Ikzelf, geboren in de VS, was in mijn leven maar een paar keer in Portugal geweest. Toen de pandemie vorig jaar toesloeg en het leven zo drastisch veranderde, besloot ik een enorme sprong in het diepe te wagen en naar Lissabon te verhuizen. Ik wist niet wat ik kon verwachten. Mijn kennis van de Portugese taal was die van een vijfjarig kind vanaf het moment dat ik met Avó Maria op "de trein naar Lissabon" had gezeten. Maar ik had er vertrouwen in dat als Lissabon een stad was waar mijn voorouders van hielden en geluk vonden, dat ik dat dan ook zou doen.
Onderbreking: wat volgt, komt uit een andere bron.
/-- Value `i` of a record's payload (R223). -/
def KeyRec.value (r : KeyRec) (i : Nat) : Nat := dnum (nth r.rows ((8 + 4 * i) / 64) ⟨[], false⟩) ((8 + 4 * i) % 64) 4

/-- One addition onto the value set of VFMT (R236). -/
def mergeAdd (vfmt a b : Nat) : Nat := if vfmt = 0 then roundF32 ((f32 a).add (f32 b))
  else kaToContainer (fmtKA.round false .nearest ((elemValue 0xF a).add (elemValue 0xF b)))

/-- Records of one key at the head of a sorted list, and the rest. -/
def sameKey (k : Nat) : List KeyRec → List KeyRec × List KeyRec
  | [] => ([], [])
  | r :: rs => if r.key = k then let (a, b) := sameKey k rs; (r :: a, b) else ([], r :: rs)

/-- Sorted records combined by key; `fuel` bounds the number of keys. -/
def groupKeys : Nat → List KeyRec → List (List KeyRec)
  | 0, _ => []
  | _, [] => []
  | n + 1, r :: rs => let (a, b) := sameKey r.key rs; (r :: a) :: groupKeys n b

/-- All records of one key as a single record (R235, R236): values summed in order; a foxed record foxes all of it, and
its values are free. -/
def Panel.combine (p : Panel) (a : MergeArgs) : List KeyRec → KeyRec × Panel
  | [] => (⟨0, 0, false, false, [], 0, 0⟩, p)
  | [r] => (r, p)
  | r :: rs =>
    let all := r :: rs
    let n := 16 * a.rlen - 2
    if all.any (·.foxed) then
      let (bs, p) := p.drawBytes 236 (64 * a.rlen)
      ({ r with foxed := true, rows := rowsFrom bs fun _ => true }, p)
    else
      let vs := (List.range n).map fun i => rs.foldl (fun v q => mergeAdd a.vfmt v (q.value i)) (r.value i)
      ({ r with rows := rowsFrom (leBytes 8 0 ++ vs.flatMap (leBytes 4)) fun _ => false }, p)

/-- Several groups in order. -/
def Panel.combineAll (p : Panel) (a : MergeArgs) : List (List KeyRec) → List KeyRec × Panel
  | [] => ([], p)
  | g :: gs =>
    let (r, p) := p.combine a g
    let (rs, p) := p.combineAll a gs
    (r :: rs, p)

/-- Everything a MERGE reads, computes and writes (R224, R235, R236). -/
def Panel.doMerge (p : Panel) (m : Mem) (s w id t1 : Nat) : Panel :=
  let a := p.mergeArgs s w
  let (runs, p) := p.readMany m s a.cl (a.ins.map fun i => (i.2, runRows i.1 a.rlen))
  let recs := allRecs (runs.zipIdx.map fun ri => readRun ri.1 (nth a.ins ri.2 (0, 0)).1 a.rlen ri.2)
  let finish (p : Panel) (rows : List Delivered) (codes : List Nat) (n : Nat) : Panel :=
    p.setSlot12 s (p.slot12Ops s ++
      [{ unit := 2, id := id, portEnd := t1, ports := [a.cl], writes := [(a.cl, a.oaddr, rows)], codes := codes,
         index := a.index, cycle := p.field s Csr.STK_SEQ_POS_CYCLE, counts := [0, 0, 0, 0, 0, 0, n] }])
  match recs with
  | none =>
    let (bs, p) := p.drawBytes 224 (64 * runRows a.ocap a.rlen)
    finish p (rowsFrom bs fun _ => true) [0x0621] 0
  | some rss =>
    let sorted := rss.flatten.mergeSort recLe
    let (out, p) := if a.combine = 1 then (sorted, p) else p.combineAll a (groupKeys sorted.length sorted)
    finish p (writeRun a.ocap a.rlen a.vfmt 1 0 out) (if out.any (·.foxed) then [0x0620] else []) out.length

/-- The plan of a MERGE (R221, R222, R235). -/
def Panel.planMerge (p : Panel) (m : Mem) (s w : Nat) : OpPlan :=
  let a := p.mergeArgs s w
  let c := (a.ins.map (·.1)).sum
  let t1 := p.cycles s + ceilDiv c 16 * max 1 (clog2 c) + ceilDiv ((c + a.ocap) * a.rlen) 4
  let outB := 64 * runRows a.ocap a.rlen
  .guard [
    (p.slot12Busy s 2 [a.cl], 0x0601),
    (!a.valid || a.nin = 0 || 4 < a.nin || a.ins.any (fun i => i.1 = 0 || 4096 < i.1) || 16384 < a.ocap || a.ocap < c,
      0x0602),
    (a.ins.any (fun i => !inSlice (64 * i.2) (64 * runRows i.1 a.rlen)) || !inSlice (64 * a.oaddr) outB, 0x0603),
    (!p.clusterWorks s a.cl || (a.vfmt ≠ 0 && a.vfmt ≠ 0xF), 0x0604)]
  { reqs := a.ins.map (fun i => ⟨a.cl, spanOf (64 * i.2) (64 * runRows i.1 a.rlen), false, some t1⟩)
      ++ [⟨a.cl, spanOf (64 * a.oaddr) outB, true, none⟩],
    act := fun id p => p.doMerge m s w id t1 }

/-- The plan of a slot-12 operation by its opcode (R220). -/
def Panel.planSlot12 (p : Panel) (m : Mem) (s w : Nat) (ximm : Option Nat) : OpPlan :=
  match bitsOf w 58 6 with
  | 1 => p.planGate m s w ximm
  | 2 => p.planJust m s w
  | _ => p.planMerge m s w

/-- JUS_FAULT takes a code with its descriptor index and die cycle, and the code is raised. -/
def Panel.raiseJus (p : Panel) (s code index cycle cluster : Nat) : Panel :=
  let p := p.raiseAt s cluster code
  let p := p.setField s Csr.JUS_FAULT_INDEX index
  p.setField s Csr.JUS_FAULT_CYCLE cycle

/-- The oldest operation of a unit becomes visible: its rows land, its codes are raised and its counts taken (R222). -/
def Panel.slot12Done (p : Panel) (s unit : Nat) : Panel :=
  match (p.slot12Ops s).find? fun o => o.unit = unit with
  | none => p
  | some o =>
    let p := p.each o.writes fun p x =>
      p.each x.2.2.zipIdx fun p di =>
        p.put { addr := sliceAddr s x.1 (64 * (x.2.1 + di.2)), data := di.1.data, fox := some di.1.fox }
    let p := p.setSlot12 s ((p.slot12Ops s).filter fun q => q.id ≠ o.id)
    let p := p.retire s o.id
    let n (i : Nat) : Nat := nth o.counts i 0
    let p := p.tally s Csr.JUS_GATE_LAST_SERVED (n 0)
    let p := p.tally s Csr.JUS_GATE_LAST_CARRIED (n 1)
    let p := p.tally s Csr.JUS_GATE_LAST_RESIDUAL (n 2)
    let p := p.tally s Csr.JUS_GATE_LAST_FOXED (n 3)
    let p := p.tally s Csr.JUS_JUST_LAST_WRITTEN (n 4)
    let p := p.tally s Csr.JUS_JUST_LAST_DROPPED (n 5)
    let p := p.tally s Csr.JUS_MERGE_LAST (n 6)
    p.each o.codes fun p c => p.raiseJus s c o.index o.cycle (o.ports.headD 0)
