/-- PAGE_LOAD_COMPLETE (R121): every read of the load has completed. -/
def execPageLoadComplete (site half : Nat) (s : State) : Host.Outcome State Fault Refusal :=
  .next (s.quiet fun p =>
    let q := p.seq site
    if nth q.loading half false && nth q.readsLeft half 0 = 0 then
      (p.modSeq site fun q => { q with loading := setNth q.loading half false, complete := setNth q.complete half true }).seqStatus site
    else p)

/-- WAIT_PASS (R133): after `cycles` die cycles of wait stall every wait of the line passes, and it issues. -/
def execWaitPass (site cycles : Nat) (s : State) : Host.Outcome State Fault Refusal :=
  .next (s.store fun m p =>
    let q := p.seq site
    match q.stalled with
    | none => p
    | some l =>
      if q.holdCause ≠ 0 then p
      else if p.lineWait site (goodOps (p.slotOps m site l)) ≠ 0 then p
      else
        let p := p.modSeq site fun q => { q with waitCycles := q.waitCycles + cycles, thisWait := cycles }
        ((p.idlePeriods site cycles).periodsPass site cycles).retryLine m site l)

/-- SWAITB_BOUND_EXPIRED (R134): the bound has run out and the condition has not passed. -/
def execSwaitbBoundExpired (site : Nat) (s : State) : Host.Outcome State Fault Refusal :=
  .next (s.quiet fun p =>
    let q := p.seq site
    match q.stalled with
    | none => p
    | some l =>
      let w := slotWord l 13
      if q.holdCause = 0 && slotOp w = 4 && !p.syncPassed site w then
        let n := bitsOf w 34 16
        let p := p.modSeq site fun q => { q with waitCycles := q.waitCycles + n, thisWait := n }
        (((p.idlePeriods site n).periodsPass site n).unstall site).seqFault site 0x0228
      else p)

/-- SYNC_WAIT_TIMEOUT (R134): a SWAIT or SWAITW has not passed after STK_SEQ_SYNC_TIMEOUT, whether the die waits or holds. -/
def execSyncWaitTimeout (site : Nat) (s : State) : Host.Outcome State Fault Refusal :=
  .next (s.quiet fun p =>
    match (p.seq site).stalled with
    | none => p
    | some l =>
      let w := slotWord l 13
      if (slotOp w = 3 || slotOp w = 6) && !p.syncPassed site w then p.seqFault site 0x0227 else p)

/-- HOLD_END (R81): a cause of the hold ends after `cycles` held die cycles, which count for the causes that stood (R83). `late`
names the clusters of which a bank row is still late (R243). With nothing left the held cycle issues; while anything still
holds the line, the hold goes on under the causes that are left. -/
def execHoldEnd (site cycles late : Nat) (s : State) : Host.Outcome State Fault Refusal :=
  .next (s.store fun m p =>
    let q := p.seq site
    match q.stalled with
    | none => p
    | some l =>
      if !q.held then p
      else
        let p := p.countHold site cycles
        let still := p.lineHold site (goodOps (p.slotOps m site l)) q.stalledRecord late
        if still.1 ≠ 0 then p.modSeq site fun q => { q with holdCause := still.1, holdBy := still.2 }
        else p.retryLine m site l)
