-- ==== Sys2Proof/Machine/Abort.lean ====
section
/-! DEFINITION. A region's return to its last sheet (R440, R441), its removal from service, tie-off (R403), and the loss of
a die and of the primary die (R443–R447). -/

namespace Sys2Proof.Machine

/-! ### Marks as the registers show them (R423) -/

/-- ERR_R_STATE of a region follows its open marks. -/
def Panel.showMarks (p : Panel) (r : Nat) : Panel :=
  let n (f : Mark → Bool) : Nat := min 255 ((p.contain.marks.filter fun k => k.region = r && f k).length)
  (p.setField sitePD (Csr.ERR_R_STATE_OPEN r) (n fun k => k.kind ≠ .fox)).setField sitePD (Csr.ERR_R_STATE_FOX r)
    (n fun k => k.kind = .fox)

/-- ERR_STATUS.OPEN of a die follows its open entry marks of the current stroke. -/
def Panel.showDieMarks (p : Panel) (s : Nat) : Panel :=
  let k := (p.contain.marks.filter fun k => k.kind = .entry && k.site = s && k.stroke = p.field s Csr.STK_STROKE).length
  p.setField s Csr.ERR_STATUS_OPEN (min 31 k)

/-- Takes the marks that satisfy a test away. -/
def Panel.dropMarks (p : Panel) (r : Nat) (f : Mark → Bool) : Panel :=
  let sites := distinct ((p.contain.marks.filter fun k => k.region = r && f k).map (·.site))
  let p := (p.modContain fun c => { c with marks := c.marks.filter fun k => !(k.region = r && f k) }).showMarks r
  p.each sites fun p s => p.showDieMarks s

/-! ### Reprints that end (R430, R431) -/

/-- A reserve cluster is claimed or released, as ERR_STATUS.RSV_BUSY shows. -/
def Panel.showReserve (p : Panel) (s c : Nat) (busy : Bool) : Panel :=
  p.setField s Csr.ERR_STATUS_RSV_BUSY (putBits (p.field s Csr.ERR_STATUS_RSV_BUSY) c 1 (flag busy))

/-- The claim of a reprint is released: its reserve is free, and what is under way between the two dies is dropped. -/
def Panel.release (p : Panel) (r : Reprint) : Panel :=
  let key := r.peer * 4 + r.peerCluster
  let p := { p with net := p.net.filter fun msg => match msg with
    | .reprintClaim s i _ _ => !(s = r.site && i = r.slot)
    | .reprintGrant s i _ => !(s = r.site && i = r.slot)
    | .reprintOperands s i => !(s = r.site && i = r.slot)
    | .reprintResult s i => !(s = r.site && i = r.slot)
    | _ => true }
  if 2 ≤ r.state && p.contain.claimed.contains key then
    let p := p.modContain fun c => { c with claimed := c.claimed.filter (· ≠ key) }
    (p.setWords r.peer ((Csr.ERR_RP_STATE r.peerSlot).off) 0 4).showReserve r.peer r.peerCluster false
  else p

/-- A reprint ends: its claim is released and its number is free. -/
def Panel.endReprint (p : Panel) (r : Reprint) : Panel := (p.release r).setReprint r.site r.slot none

/-! ### Out of service -/

/-- A region that a standalone-mode compute reset has to restart is done; 0x1223 follows the last one (R438). -/
def Panel.standaloneDone (p : Panel) (r : Nat) : Panel :=
  if !p.contain.resetRegions.contains r then p
  else
    let p := p.modContain fun k => { k with resetRegions := k.resetRegions.filter (· ≠ r) }
    p.raiseIf p.contain.resetRegions.isEmpty p.primary 0x1223

/-- A region leaves service until a partial lock-up (R440 step 5, R441). -/
def Panel.leaveService (p : Panel) (r : Nat) : Panel :=
  let p := (p.setFlag sitePD (Csr.STK_R_CTRL_ENABLE r) false).setFlag sitePD (Csr.STK_R_CTRL_RUNNING r) false
  let p := p.setField sitePD (Csr.FRM_R_STATE_STATE r) 5
  let p := p.modRegion r fun g => { g with abortAt := none, restart := none, lostSite := none, stopped := 0, warmSince := none }
  let p := p.each (p.region r).sites fun p s => p.quietDie s
  (p.raiseRegion r 0x1213).standaloneDone r

/-! ### Abort (R440 steps 1–3) -/

/-- Galley requests of a die that are dropped: those that left complete without effect, the others never leave (R275). -/
def Panel.dropGalleys (p : Panel) (s : Nat) : Panel :=
  p.each (List.range 5) fun p u =>
    p.setGalley s u (((p.galley s u).filter (·.sent)).map fun q => { q with dropped := true })

/-- Turn-ons of a region's clusters that have not begun are withdrawn (spec/19, cases). -/
def Panel.withdraw (p : Panel) (s : Nat) : Panel :=
  p.each (List.range 4) fun p c =>
    if (p.domain s c).reqOn && p.field s (Csr.PWR_DOM_STATE c) = domDark then
      (p.modDomain s c fun d => { d with reqOn := false }).setField s (Csr.PWR_DOM_DEFERRALS c) 0
    else p

/-- A stream context of a region starts anew (R359, R440 step 3); a failed one stays failed (R348). -/
def Panel.freshStreams (p : Panel) (r : Nat) : Panel :=
  p.each ((p.regionCtxs r).filter fun c => p.ctxField c Csr.LNK_CTX_KIND = 1) fun p c => p.emptyCtx c

/-- What PD does as a region's abort begins (R440 steps 1–3): the settle time starts. -/
def Panel.beginAbort (p : Panel) (r code : Nat) : Panel :=
  let p := p.setField sitePD (Csr.ERR_R_LAST_CODE r) code
  let p := p.setField sitePD (Csr.ERR_R_LAST_STROKE r) (p.field sitePD (Csr.STK_R_STROKE r))
  let p := (p.dropMarks r fun _ => true).endWaits r
  let sites := (p.region r).sites
  let p := p.each (p.contain.reprints.filter fun x => sites.contains x.site) fun p x => p.endReprint x
  let p := p.each sites fun p s =>
    (p.each (List.range 4) fun p c => p.closeWindows s c)
  let p := p.each sites fun p s =>
    ((p.dropGalleys s).withdraw s).modClock s fun c => { c with ticks := [] }
  let p := p.freshStreams r
  let p := { p with fabric := { p.fabric with waits := p.fabric.waits.filter fun w => w.region ≠ r } }
  (p.dropTick r).modRegion r fun g =>
    { g with abortAt := some p.now, restart := none, ended := [], lateEnds := [], tickSent := false, step := none,
             slurOpen := false, slurRun := 0, extension := 0, commitDue := none, commitOk := false, first := false,
             stopTick := false }

/-- A running region aborts to its last sheet (R440). An abort that is already settling or restarting goes on, unless
`anew`: a loss while the region restarts begins the restart again (R444). -/
def Panel.abortRegion (p : Panel) (r code : Nat) (anew : Bool) : Panel :=
  let g := p.region r
  if !p.running r then p
  else if g.abortAt.isSome then
    if g.restart.isSome && anew then p.modRegion r fun g => { g with abortAt := some p.now, restart := none } else p
  else
    (p.count sitePD (Csr.ERR_R_STATE_ABORTS r) 1).beginAbort r code

/-- PD itself raises a code about a region and acts on it. -/
def Panel.raiseAbort (p : Panel) (r code : Nat) : Panel := (p.raiseRegion r code).abortRegion r code false

/-! ### Tie-off (R403) -/

/-- The edges of a region's dies that lead out of the region, and the same edges from outside. -/
def borderEdges (sites : List Nat) : List (Nat × Nat) :=
  sites.flatMap fun s => ((List.range 4).map fun e => (s, e, facing s e)).flatMap fun x =>
    if sites.contains x.2.2.1 then [] else [(x.1, x.2.1), x.2.2]

/-- Ties or unties an edge of a die. -/
def Panel.tieEdge (p : Panel) (s e : Nat) (on : Bool) : Panel :=
  p.tieMask s (putBits (p.field s Csr.AZL_CTRL_TIE_MASK) e 1 (flag on))

/-- Ties a region off, or unties it. -/
def Panel.tieRegion (p : Panel) (r : Nat) (on : Bool) : Panel :=
  p.each (borderEdges (p.region r).sites) fun p x => p.tieEdge x.1 x.2 on

/-! ### Lock-up phases -/

/-- FRM_STATUS.PHASE changes, which PD reports (spec/16). -/
def Panel.phase (p : Panel) (n : Nat) : Panel :=
  ((p.setField sitePD Csr.FRM_STATUS_PHASE n).setFlag sitePD Csr.FRM_STATUS_BUSY (n ≠ 0 && n < 9)).noteChange 2

/-- The regions of the lock-up in progress. -/
def Panel.lockRegions (p : Panel) : List Nat := p.lockUp.defs.map (·.region)

/-- A lock-up in progress is abandoned (R406, spec/20 cases): regions in phases 5 to 7 stay tied and out of service. -/
def Panel.abandonLockUp (p : Panel) : Panel :=
  if !p.isSet sitePD Csr.FRM_STATUS_BUSY then p
  else
    let ph := p.field sitePD Csr.FRM_STATUS_PHASE
    let p := if 5 ≤ ph then p.each p.lockRegions fun p r => p.setField sitePD (Csr.FRM_R_STATE_STATE r) 1
      else p.each p.lockRegions fun p r => p.modRegion r fun g => { g with stopAtTick := false }
    ({ p with lockUp := {} } : Panel).phase 11

/-! ### Loss of a die (R443–R447) -/

/-- Every neighbour of a die cuts the edge that faces it, by PD's order (R444 step 2). -/
def Panel.cutAround (p : Panel) (s : Nat) : Panel :=
  p.each (List.range (faceCount s)) fun p e =>
    let f := facing s e
    p.cutEdge f.1 f.2 0x0A08

/-- Routes go around a die as soon as a flip may begin (R444 step 3). -/
def Panel.routeAround (p : Panel) (s : Nat) : Panel :=
  ({ p with fabric := { p.fabric with avoid := (p.fabric.avoid.filter (· ≠ s)) ++ [s] } } : Panel).reroute

/-- What a lost link die takes with it (R446): its ports and its contexts. -/
def Panel.loseLink (p : Panel) (ld : Nat) : Panel :=
  let k := (ld - 400) / 2
  let p := p.each ((List.range 4).map fun i => 4 * k + i) fun p q => p.portDown q
  p.each ((ctxsOf ld).filter fun c => p.ctxField c Csr.LNK_CTX_VALID = 1) fun p c =>
    let p := p.failCtx c
    if p.ctxField c Csr.LNK_CTX_KIND = 1 then p.abortRegion (p.ctxField c Csr.LNK_CTX_REGION) 0x0B08 false else p

/-- The acting primary die enables its own MCTP responder, at 0x31 on PD and at 0x32 on AD (R536). -/
def Panel.fallback (p : Panel) : Panel :=
  (p.setFlag p.primary Csr.TCK_STATUS_FALLBACK true).setField p.primary Csr.TCK_SMB_ADDR (if p.primary = siteAD then 0x32 else 0x31)

/-- AD takes over from PD (R447, R505); with AD lost as well, or unable to stand in (R495), every region stops (R446). -/
def Panel.losePrimary (p : Panel) (s : Nat) : Panel :=
  if s ≠ p.primary then p
  else if s = sitePD && !p.contain.lost.contains siteAD && p.logicGood siteAD
      && p.isSet sitePD Csr.PWR_RST_STATUS_AD_STANDBY then
    let p := p.modBoot fun b => { b with primary := siteAD, flashSel := true, refFrom := siteAD }
    let p := p.takePanelTime.setFlag sitePD Csr.PWR_RST_STATUS_AD_PRIMARY true
    let p := if p.contain.lost.contains siteTD then p.fallback else p
    ((p.raise siteAD 0x1220).noteChange 4).abandonLockUp
  else p.raise p.primary 0x1221

/-- TD is lost (R446, R536): its queued events are lost with it, and the acting primary die answers on SMBus. -/
def Panel.loseTack (p : Panel) : Panel :=
  let p := p.modTack fun t => { t with events := [], changes := [], managers := [] }
  p.fallback.raise p.primary 0x1110

/-- The region whose sites hold a die, when it is locked up. -/
def Panel.regionWith (p : Panel) (s : Nat) : Option Nat :=
  allRegions.find? fun r => p.lockedUp r && (p.region r).sites.contains s

/-- A die is declared lost, for a cause of R32: 5 missed heartbeats or corrections, 4 power; 0 is the halt of R489, which
records no entry. A compute die whose uncore is bad from then on stays dark (R27). -/
def Panel.dieLost (p : Panel) (s cause : Nat) : Panel :=
  if p.contain.lost.contains s then p
  else
    let p := p.setField sitePD Csr.ERR_LOST_SITE s
    let p := p.setField sitePD Csr.ERR_LOST_CAUSE cause
    let p := p.setField sitePD Csr.ERR_LOST_TIME (p.now % 2 ^ 48)
    let p := p.modContain fun c => { c with lost := c.lost ++ [s] }
    let p := if s = sitePD || s = siteAD then p.losePrimary s else p
    let p := if s = siteTD then p.loseTack else if s = siteHD then p.raise p.primary 0x1010 else p
    let p := match p.regionWith s with
      | some r =>
        let p := p.raiseFor p.primary 0x1211 (severityOf 0x1211) (some r) 0 s
        let p := (p.abortRegion r 0x1211 true).modRegion r fun g => { g with lostSite := some s }
        p.cutAround s
      | none => p
    let p := if dieClass s = .link then p.loseLink s else p
    let p := p.routeAround s
    if cause = 0 then p else ((p.appendField s 1 2 cause 0x1211).merge cause).darkenBad

/-! ### The commands -/

/-- STROKE_ABORT_MSG (R440 step 1): a die of an aborting region takes the abort. -/
def execStrokeAbortMsg (site : Nat) (s : State) : Host.Outcome State Fault Refusal :=
  .next (s.quiet fun p =>
    match p.regionOf site with
    | some r => if (p.region r).abortAt.isSome then p.quietDie site else p
    | none => p)

/-- REGION_ABORT (R440 steps 1–4): PD begins a region's restart for a code. -/
def execRegionAbort (region code : Nat) (s : State) : Host.Outcome State Fault Refusal :=
  .next (s.quiet fun p => p.abortRegion region code false)

/-! ### The restart (R440 steps 4–7) -/

/-- Whether the commit record at an address is valid: its CRC is correct (R100). -/
def recordValid (m : Mem) (a : Nat) : Bool := crc32c (m.read a 60) = m.nat (a + 0x3C) 4

/-- The rank of a record's sheet: that of R399 ranks lowest (R100). -/
def sheetRank (sheet : Nat) : Nat := (sheet + 1) % 2 ^ 32

/-- The slots of a region's commit pair that hold a valid record, with their rank. -/
def Panel.records (p : Panel) (m : Mem) (r : Nat) : List (Nat × Nat) :=
  let b := p.field sitePD (Csr.STK_R_COMMIT_ADDR r)
  ([b, b + 64].filter (recordValid m)).map fun a => (a, sheetRank (m.nat (a + 8) 4))

/-- The newer of some records. -/
def newerRecord : List (Nat × Nat) → Option (Nat × Nat)
  | [] => none
  | x :: xs => match newerRecord xs with
    | some y => if x.2 < y.2 then some y else some x
    | none => some x

/-- The restart point of a region: the address of its valid record with the higher sheet number whose lock-up sequence is
FRM_R_SEQ (R398, R440 step 5). -/
def Panel.restartPoint (p : Panel) (m : Mem) (r : Nat) : Option Nat :=
  (newerRecord ((p.records m r).filter fun x => m.nat (x.1 + 0xC) 4 = p.field sitePD (Csr.FRM_R_SEQ r))).map (·.1)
Vanaf het moment dat ik in november vorig jaar aankwam, heeft Lissabon me geen moment teleurgesteld. Zelfs tijdens enkele van de donkerste dagen van volledige sluiting, hebben de levendige kleuren van de architectuur, de vriendelijkheid van de Portugese bevolking en de zonnestralen mijn hart verwarmd. Maar het zijn vooral de momenten dat ik in Jardim de Santos zit en de ziel van mijn grootvader voel in de wind die door de bomen ruist, of dat ik de lichte echo van de voetstappen van mijn overgrootmoeder achter me hoor als ik over de Rua da Madalena naar huis in Castelo loop, dat ik echt een diep gevoel van liefde voel en dat ik bij Lissabon hoor.

Ze zeggen dat Fadoliederen vol zitten met "saudade", wat soms wordt omschreven als een liefde die blijft, of de liefde die blijft nadat iemand is heengegaan. Lissabon, met de geesten van mijn geliefden is nu mijn Fado. Ik ben ook verliefd.